Pollution killed 90 lakh across the globe in 2019 and more than a quarter were from India, a study reveals
Pollution killed 90 lakh people across the globe in 2019, with the death toll attributed to dirty air from cars, trucks, and industry rising 55 percent since 2000, a latest study has revealed. And, over a quarter of all deaths, or nearly 24 lakh deaths, happened in India.
There were fewer pollution deaths from primitive indoor stoves and water contaminated with human and animal waste, so overall pollution deaths in 2019 were about the same as in 2015.
The United States is the only fully industrialised country in the top 10 nations for total pollution deaths, ranking 7th with 142,883 deaths blamed on pollution in 2019, sandwiched between Bangladesh and Ethiopia, according to a new study in the journal The Lancet Planetary Health.

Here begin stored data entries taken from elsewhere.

-- ==== Sys2Proof/Config.lean ====
section
/-! DEFINITION. What an implementation of HFR fixes (spec/00_scope.md rule R7) and the one value the spec leaves
without a statement. -/

namespace Sys2Proof

/-- The implementation parameters of 00_scope.md rule R7. The rule makes each "a named parameter the model takes as an
argument": the model carries them in `State.par`, which no operation writes, so a statement over every state is a
statement over every value of them (notes/assumptions/2.md). -/
structure Params where
  /-- `PENDING_CAP`: greatest length of the carry-over buffer at rest; `none` is `INF`. -/
  pendingCap : Option Nat
  /-- `QUEUE_CAP`: greatest number of updates in the hand-over queue; legal values are at least 1. -/
  queueCap : Nat
  /-- `HEX_LOWER_OK`: whether `a` to `f` are hexadecimal digits. -/
  hexLowerOk : Bool
deriving DecidableEq, Repr

namespace Config

/-- The reference values of R7 for a model of the document: `PENDING_CAP = INF`, `QUEUE_CAP = 128`,
`HEX_LOWER_OK = true`. -/
def reference : Params := { pendingCap := none, queueCap := 128, hexLowerOk := true }

/-- FREE VALUE (notes/assumptions/10.md). `hex_errs` counts every malformed pair of a payload (42_bitmap.md R93) and
goes out as a `u32` (10_state.md R22); the spec states no value of that `u32` for a count of 2^32 or more. The arguments
are the draw number (`State.draws`) and the exact count. No body: nothing can be proved of its value. -/
opaque hexErrsBeyond : Nat → Nat → Word32

end Config
end Sys2Proof
end

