@[simp] theorem dispatch_par (chunk : List Byte) (s : State) : (dispatch chunk s).par = s.par :=
  dispatchFrames_keep (R := fun t => t.par = s.par) (fun t g h => by simpa using h) _ _ rfl
@[simp] theorem dispatch_live (chunk : List Byte) (s : State) : (dispatch chunk s).live = s.live :=
  dispatchFrames_keep (R := fun t => t.live = s.live) (fun t g h => by simpa using h) _ _ rfl
@[simp] theorem dispatch_cfg (chunk : List Byte) (s : State) : (dispatch chunk s).cfg = s.cfg :=
  dispatchFrames_keep (R := fun t => t.cfg = s.cfg) (fun t g h => by simpa using h) _ _ rfl
@[simp] theorem dispatch_handover (chunk : List Byte) (s : State) : (dispatch chunk s).handover = s.handover :=
  dispatchFrames_keep (R := fun t => t.handover = s.handover) (fun t g h => by simpa using h) _ _ rfl
@[simp] theorem dispatch_queue (chunk : List Byte) (s : State) : (dispatch chunk s).queue = s.queue :=
  dispatchFrames_keep (R := fun t => t.queue = s.queue) (fun t g h => by simpa using h) _ _ rfl
@[simp] theorem dispatch_snap (chunk : List Byte) (s : State) : (dispatch chunk s).snap = s.snap :=
  dispatchFrames_keep (R := fun t => t.snap = s.snap) (fun t g h => by simpa using h) _ _ rfl
@[simp] theorem dispatch_fault (chunk : List Byte) (s : State) : (dispatch chunk s).fault = s.fault :=
  dispatchFrames_keep (R := fun t => t.fault = s.fault) (fun t g h => by simpa using h) _ _ rfl
@[simp] theorem dispatch_result (chunk : List Byte) (s : State) : (dispatch chunk s).result = s.result :=
  dispatchFrames_keep (R := fun t => t.result = s.result) (fun t g h => by simpa using h) _ _ rfl
@[simp] theorem dispatch_stim (chunk : List Byte) (s : State) : (dispatch chunk s).stim = s.stim :=
  dispatchFrames_keep (R := fun t => t.stim = s.stim) (fun t g h => by simpa using h) _ _ rfl

@[simp] theorem dispatch_pending (chunk : List Byte) (s : State) : (dispatch chunk s).pending = (feed s.pending chunk).1 :=
  dispatchFrames_keep (R := fun t => t.pending = (feed s.pending chunk).1) (fun t g h => by simpa using h) _ _ rfl

end Sys2Proof.Machine
end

Tuesday's pre-pandemic study is based on calculations derived from the Global Burden of Disease database and the Institute for Health Metrics and Evaluation in Seattle. China reported 22 lakh deaths a year.
When deaths are put on a per population rate, the United States ranks 31st from the bottom at 43.6 pollution deaths per 100,000. Chad and the Central African Republic rank the highest with rates of about 300 pollution deaths per 100,000, more than half of them due to tainted water, while Brunei, Qatar and Iceland have the lowest pollution death rates ranging from 15 to 23. The global average is 117 pollution deaths per 100,000 people.
Pollution kills about the same number of people a year around the world as cigarette smoking and second-hand smoke combined, the study said.
Global estimated deaths by major risk factor or cause
"90 lakh deaths is a lot of deaths," said Philip Landrigan, director of the Global Public Health Program and Global Pollution Observatory at Boston College. The bad news is that it's not decreasing, Landrigan said. "We're making gains in the easy stuff, and we're seeing the more difficult stuff, which is the ambient (outdoor industrial) air pollution and the chemical pollution, still going up."
The certificates for these deaths don't say pollution. "They list heart disease, stroke, lung cancer, other lung issues and diabetes that are tightly correlated with pollution by numerous epidemiological studies," Landrigan said.
In New Delhi, India, air pollution peaks in the winter months, and last year the city saw just two days when the air wasn't considered polluted. It was the first time in four years that the city experienced a clean air day during the winter months.
"That air pollution remains the leading cause of death in South Asia reconfirms what is already known, but the increase in these deaths means that toxic emissions from vehicles and energy generation is increasing," said Anumita Roychowdhury, a director at the advocacy group Centre for Science and Environment in New Delhi.
This data is a reminder of what is going wrong, and that it is an opportunity to fix it, Roychowdhury said.